In 1970, Robert Clergerie discovered shoemaking at Charles Jourdan in Romans. Eight years later he bought the Société Romanaise de la Chaussure, better known for the names of its labels, J.Fenestrier and Unic. In 1981, the company created its eponymous label and opened a boutique in Paris, rue du Cherche Midi.

Women had taken to wearing trouser suits and immediately fell in love with the company’s androgynous looking derbies and brogues. The Goodyear welt, imported in 1905 by Joseph Fenestrier, and the Ridgway sole with its military inspiration added the finishing touches to the elegant and comfortable masculine-feminine style.

Sobriety and architecture are omnipresent. Wedge blocks and graphic platforms paid tribute to the Japanese aesthetic as well as the structured volumes of the 1940s. The articulated wooden sole ensures a supple and natural gait.

The label takes inspiration from its archives, which are preserved within the company headquarters. Top quality skins also play a decisive role. “Robert Clergerie started out using an almost transparent calf leather, which is impossible to find today,” explained Patrick Colin, the Production Director. “Leather moves with the trends. There were the nubuck years – today there is less demand for grainy calf whereas stretch calf is back in favour...Natural vegetable tanned leather is always present for summer sandals, and simple totes...”

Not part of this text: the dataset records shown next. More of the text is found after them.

/-! ## Frames and requests -/

/-- A frame laid out as R188 says, behind bytes that hold no start delimiter, enters the inbound FIFO of a link that is UP and
has room, with the tag, kind and body it was made of; and so does one whose first bytes the receiver holds already. Nothing
else changes. Every frame the part sends is laid out the same way, with at most 272 bytes from its tag to its last body byte, so
that the same scan finds it whole: a reply has its request's tag and begins with its status code, a notice has tag 00h and a
notice kind, and the bodies that chapter 10.3 measures have their lengths (R175, R188, R189). The bodies that chapter 10 does not
lay out, which the bound also covers, are the model's choice (log entry 12). -/
def Obligations.FrameRoundTrip : Prop :=
  (∀ (l : Link) (s : State) (tag kind : Byte) (body : List Byte),
    (s.link l).up = true → (s.link l).inbound.length < 16 → body.length ≤ 270 →
    (∀ junk : List Byte, (s.link l).receiving = [] → (∀ b ∈ junk, b ≠ 0xA5) →
      exec (.frameReceived l (junk ++ frameOf tag kind body)) s
        = .next (s.setLink l { s.link l with inbound := (s.link l).inbound ++ [{ tag := tag, kind := kind, body := body }] }))
    ∧ ∀ k : Nat, (s.link l).receiving = (frameOf tag kind body).take k →
      exec (.frameReceived l ((frameOf tag kind body).drop k)) s
        = .next (s.setLink l { s.link l with receiving := []
                                             inbound := (s.link l).inbound ++ [{ tag := tag, kind := kind, body := body }] }))
  ∧ (∀ x : OutEntry, x.ListsBounded →
    x.content.body.length ≤ 270 ∧ x.frame.length = x.content.body.length + 7
    ∧ scanFrame x.frame = .frame x.content true []
    ∧ (∀ r, x = .reply r → x.content.tag = r.tag ∧ x.content.kind = r.kind ∧ x.content.body.head? = some r.status.code)
    ∧ ∀ n, x = .notice n → x.content.tag = 0x00 ∧ 0x40 ≤ x.content.kind.toNat ∧ x.content.kind.toNat ≤ 0x49)
  ∧ ∀ n : Notice, n.body.length = match n with
    | .offer .. => 20
    | .offerCancel .. => 7
    | .connect .. => 16
    | .listen .. => 8
    | .callExit .. => 7
    | _ => n.body.length

/-- A frame with an impossible length, one whose check does not agree, and one that meets a full FIFO: nothing enters the
FIFO, the fault count rises and the FAULT is given (R175, R176). That a BAD_LENGTH FAULT carries neither tag nor kind is the
model's choice (log entry 12). -/
def Obligations.FaultyFramesCounted : Prop :=
  ∀ (l : Link) (s : State), (s.link l).up = true → (s.link l).receiving = [] →
    (∀ n, (n < 2 ∨ 272 < n) → n < 65536 →
      exec (.frameReceived l (0xA5 :: bytes16 n)) s = .next (s.faulted l .badLength none))
    ∧ (∀ (tag kind : Byte) (body : List Byte) (check : Nat), body.length ≤ 270 → check < 65536 →
      check ≠ byteSum (bytes16 (body.length + 2) ++ tag :: kind :: body) →
      exec (.frameReceived l (0xA5 :: bytes16 (body.length + 2) ++ tag :: kind :: body ++ bytes16 check)) s
        = .next (s.faulted l .badCheck (some (tag, kind))))
    ∧ ∀ (tag kind : Byte) (body : List Byte), body.length ≤ 270 → 16 ≤ (s.link l).inbound.length →
      exec (.frameReceived l (frameOf tag kind body)) s = .next (s.faulted l .overrun (some (tag, kind)))

/-- The readers of the request bodies find the fields that the bytes of R189 and R190 spell, at every value the encodings
admit: every request kind, with every field mask of QUEUE_SET, AGENT_UPDATE, PORT_SET and STATS_CLEAR and every presence
indication. -/
def Obligations.RequestBodiesRoundTrip : Prop :=
  (∀ n, n < 65536 → readSlot (bytes16 n) = some n)
    ∧ (∀ n, n < 256 → readByte [byte1 n] = some n)
    ∧ readEmpty [] = some ()
    ∧ (∀ l : Link, readPortRead [match l with | .a => 0x00 | .b => 0x01 | .s => 0x02] = some l)
    ∧ (∀ (ref key : Word32) (q p : Nat), q < 256 → p < 256 →
      readCallEnter (bytes32 ref ++ [byte1 q, byte1 p] ++ bytes32 key)
        = some { ref := ref, queue := q, priority := p, key := key })
    ∧ (∀ (slot miss penalty : Nat) (id : Word32) (manual : Bool) (skills : List Skill), slot < 65536 → miss < 256 →
      penalty < 65536 → skills.length ≤ 8 → (∀ k ∈ skills, k.queue < 256 ∧ k.proficiency < 256) →
      readLogin (bytes16 slot ++ bytes32 id ++ [byte1 miss, boolByte manual] ++ bytes16 penalty ++ [byte1 skills.length]
          ++ skills.flatMap Skill.bytes)
        = some { slot := slot, id := id, missLimit := miss, exitType := if manual then .manual else .timed,
                 penalty := penalty, skills := skills })
    ∧ (∀ slot reason : Nat, slot < 65536 → reason < 256 →
      readNotReady (bytes16 slot ++ [byte1 reason]) = some { slot := slot, reason := reason })
    ∧ (∀ (slot mask miss penalty : Nat) (id : Word32) (manual : Bool) (skills : List Skill), slot < 65536 → mask < 32 →
      miss < 256 → penalty < 65536 → skills.length ≤ 8 → (∀ k ∈ skills, k.queue < 256 ∧ k.proficiency < 256) →
      readUpdate (bytes16 slot ++ bytes16 mask ++ bytes32 id ++ [byte1 miss, boolByte manual] ++ bytes16 penalty
          ++ [byte1 skills.length] ++ skills.flatMap Skill.bytes)
        = some { slot := slot
                 skills := if mask.testBit 0 then some skills else none
                 missLimit := if mask.testBit 1 then some miss else none
                 exitType := if mask.testBit 2 then some (if manual then .manual else .timed) else none
                 penalty := if mask.testBit 3 then some penalty else none
                 id := if mask.testBit 4 then some id else none })
    ∧ (∀ (slot reason : Nat) (action : ForceAction), slot < 65536 → reason < 256 →
      readForce (bytes16 slot ++ [match action with | .logout => 0x01 | .notReady => 0x02 | .logoutNow => 0x03, byte1 reason])
        = some { slot := slot, action := action, reason := reason })
    ∧ (∀ slot requested : Nat, slot < 65536 → requested < 65536 →
      readExtend (bytes16 slot ++ bytes16 requested) = some { slot := slot, requested := requested })
    ∧ (∀ (slot : Nat) (token : Token) (accepts : Bool), slot < 65536 →
      readOfferReply (bytes16 slot ++ bytes16 token.toNat ++ [if accepts then 0x01 else 0x02])
        = some { slot := slot, token := token, accepts := accepts })
    ∧ (∀ (c : QueueConfig) (q mask : Nat), q < 256 → mask < 65536 → c.minProficiency < 256 → c.ringTime < 65536 →
      c.wrapLimit < 65536 → c.maxExtension < 65536 → c.serviceThreshold < 65536 → c.agingInterval < 65536 →
      c.upper < 65536 → c.lower < 65536 → (∀ t, c.overflowTarget = some t → t < 256) →
      (∀ w, c.maxWait = some w → w < 65536) → c.pattern < 256 → c.shift < 256 → c.initialHandle < 65536 →
      readQueueSet (c.bytes q mask)
        = some { queue := q
                 enabled := if mask.testBit 0 then some c.enabled else none
                 minProficiency := if mask.testBit 1 then some c.minProficiency else none
                 ringTime := if mask.testBit 2 then some c.ringTime else none
                 wrapLimit := if mask.testBit 3 then some c.wrapLimit else none
                 maxExtension := if mask.testBit 4 then some c.maxExtension else none
                 serviceThreshold := if mask.testBit 5 then some c.serviceThreshold else none
                 agingInterval := if mask.testBit 6 then some c.agingInterval else none
                 upper := if mask.testBit 7 then some c.upper else none
                 lower := if mask.testBit 8 then some c.lower else none
                 overflowTarget := if mask.testBit 9 then some c.overflowTarget else none
                 maxWait := if mask.testBit 10 then some c.maxWait else none
                 pattern := if mask.testBit 11 then some c.pattern else none
                 affinity := if mask.testBit 12 then some c.affinity else none
                 shift := if mask.testBit 13 then some c.shift else none
                 initialHandle := if mask.testBit 14 then some c.initialHandle else none
                 reseed := mask.testBit 15 })
    ∧ (∀ (bank pattern : Nat) (steps : List PatternStep), bank < 256 → pattern < 256 → steps.length ≤ 16 →
      (∀ step ∈ steps, step.inRange) →
      readPatternWrite ([byte1 bank, byte1 pattern, byte1 steps.length] ++ steps.flatMap PatternStep.bytes)
        = some { bank := bank, pattern := pattern, steps := steps })
    ∧ (∀ (segment first blocks last : Nat) (defined : Bool), segment < 65536 → first < 65536 → blocks < 65536 →
      last < 65536 →
      readSegmentSet (bytes16 segment ++ [boolByte defined] ++ bytes16 first ++ bytes16 blocks ++ bytes16 last)
        = some { segment := segment, entry := if defined then some (first, blocks, last) else none })
    ∧ (∀ (block : Nat) (bytes : List Byte), block < 65536 → 1 ≤ bytes.length → bytes.length ≤ 256 →
      readSampleWrite (bytes16 block ++ bytes16 bytes.length ++ bytes) = some { block := block, bytes := bytes })
    ∧ (∀ (n start : Nat) (tracks : List Nat) (interleaved : Bool), n < 256 → start < 256 → tracks.length ≤ 8 →
      (∀ g ∈ tracks, g < 65536) →
      readProgrammeSet ([byte1 n, byte1 tracks.length] ++ tracks.flatMap bytes16 ++ [boolByte interleaved, byte1 start])
        = some { programme := n, tracks := tracks, order := if interleaved then .interleaved else .linear, start := start })
    ∧ (∀ (n : Nat) (action : ProgrammeAction), n < 256 →
      readProgrammeControl [byte1 n, match action with | .run => 0x01 | .pause => 0x02 | .stop => 0x03]
        = some { programme := n, action := action })
    ∧ (∀ v : Vocabulary, v.base < 65536 →
      (∀ o ∈ [v.posBefore, v.posAfter, v.waitBefore, v.waitAfter, v.waitUnknown], ∀ g, o = some g → g < 65536) →
      readVocabulary (bytes16 v.base ++ optionBytes bytes16 v.posBefore ++ optionBytes bytes16 v.posAfter
          ++ optionBytes bytes16 v.waitBefore ++ optionBytes bytes16 v.waitAfter ++ optionBytes bytes16 v.waitUnknown)
        = some v)
    ∧ (∀ (silence : Byte) (limit : Nat), limit < 65536 →
      readTreatmentSet (silence :: bytes16 limit) = some { silence := silence, deferLimit := limit })
    ∧ (∀ (l : Link) (p : Permissions) (n : Enables),
      let bit (b : Bool) (n : Nat) : Nat := if b then n else 0
      readPortSet [match l with | .a => 0x00 | .b => 0x01 | .s => 0x02,
          byte1 (bit p.calls 1 + bit p.agents 2 + bit p.config 4 + bit p.stats 8),
          byte1 (bit n.monitoring 1 + bit n.stats 2 + bit n.faults 4)]
        = some { link := l, permissions := p, enables := n })
    ∧ (∀ (q mask : Nat) (keep : Bool), q < 256 → mask < 512 →
      readStatsClear ([byte1 q] ++ bytes16 mask ++ [boolByte keep]) = some { queue := q, mask := mask, keepFlags := keep })
    ∧ ∀ (slot : Nat) (clear : Bool), slot < 65536 →
      readAgentRead (bytes16 slot ++ [boolByte clear]) = some { slot := slot, clear := clear }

The factory in Romans produces some 50,000 pairs of shoes each season, the work of around 100 employees. Most of them have been working there for at least twenty years. “Shoe-making is based on the savoir-faire of craftsmen,” explains Patrick Colin. “And the production stages have changed little. Digital cutting-out, which allows us to present more collections, is the main innovation. The items are carefully hand finished: Thicknesses are brush painted, heels are sheathed in leather, pompoms are cut out and rolled individually, decorations are perforated...”

In 2007, the entrepreneur decided to create his own school. “It is very difficult to find qualified staff, says Emilio Martin, the Director General. Each year, the factory welcomes a group of young people aged 18 – 20, from various fashion schools. They follow a month of intensive training and produce a shoe from A – Z.

Since 2011, Robert Clergerie has been part of the Fung group, alongside Cerruti, Sonia, Rykiel and Delvaux. Roland Mouret, the style director, revisits the company’s heritage while helping to internationalise the label. The Communal collection cultivates a mixed identity. J.Fenestrier has been renamed Clergerie Homme. “The company defends a savoir-faire that sets it apart as well as the Made In France label which is greatly in demand overseas,” the director explains. “Export represents 65-70% of our sales and the aim is to reach 80%, by balancing Asia, the United States and Europe.” The label is present in 22 eponymous stores and more than 400 outlets around the world.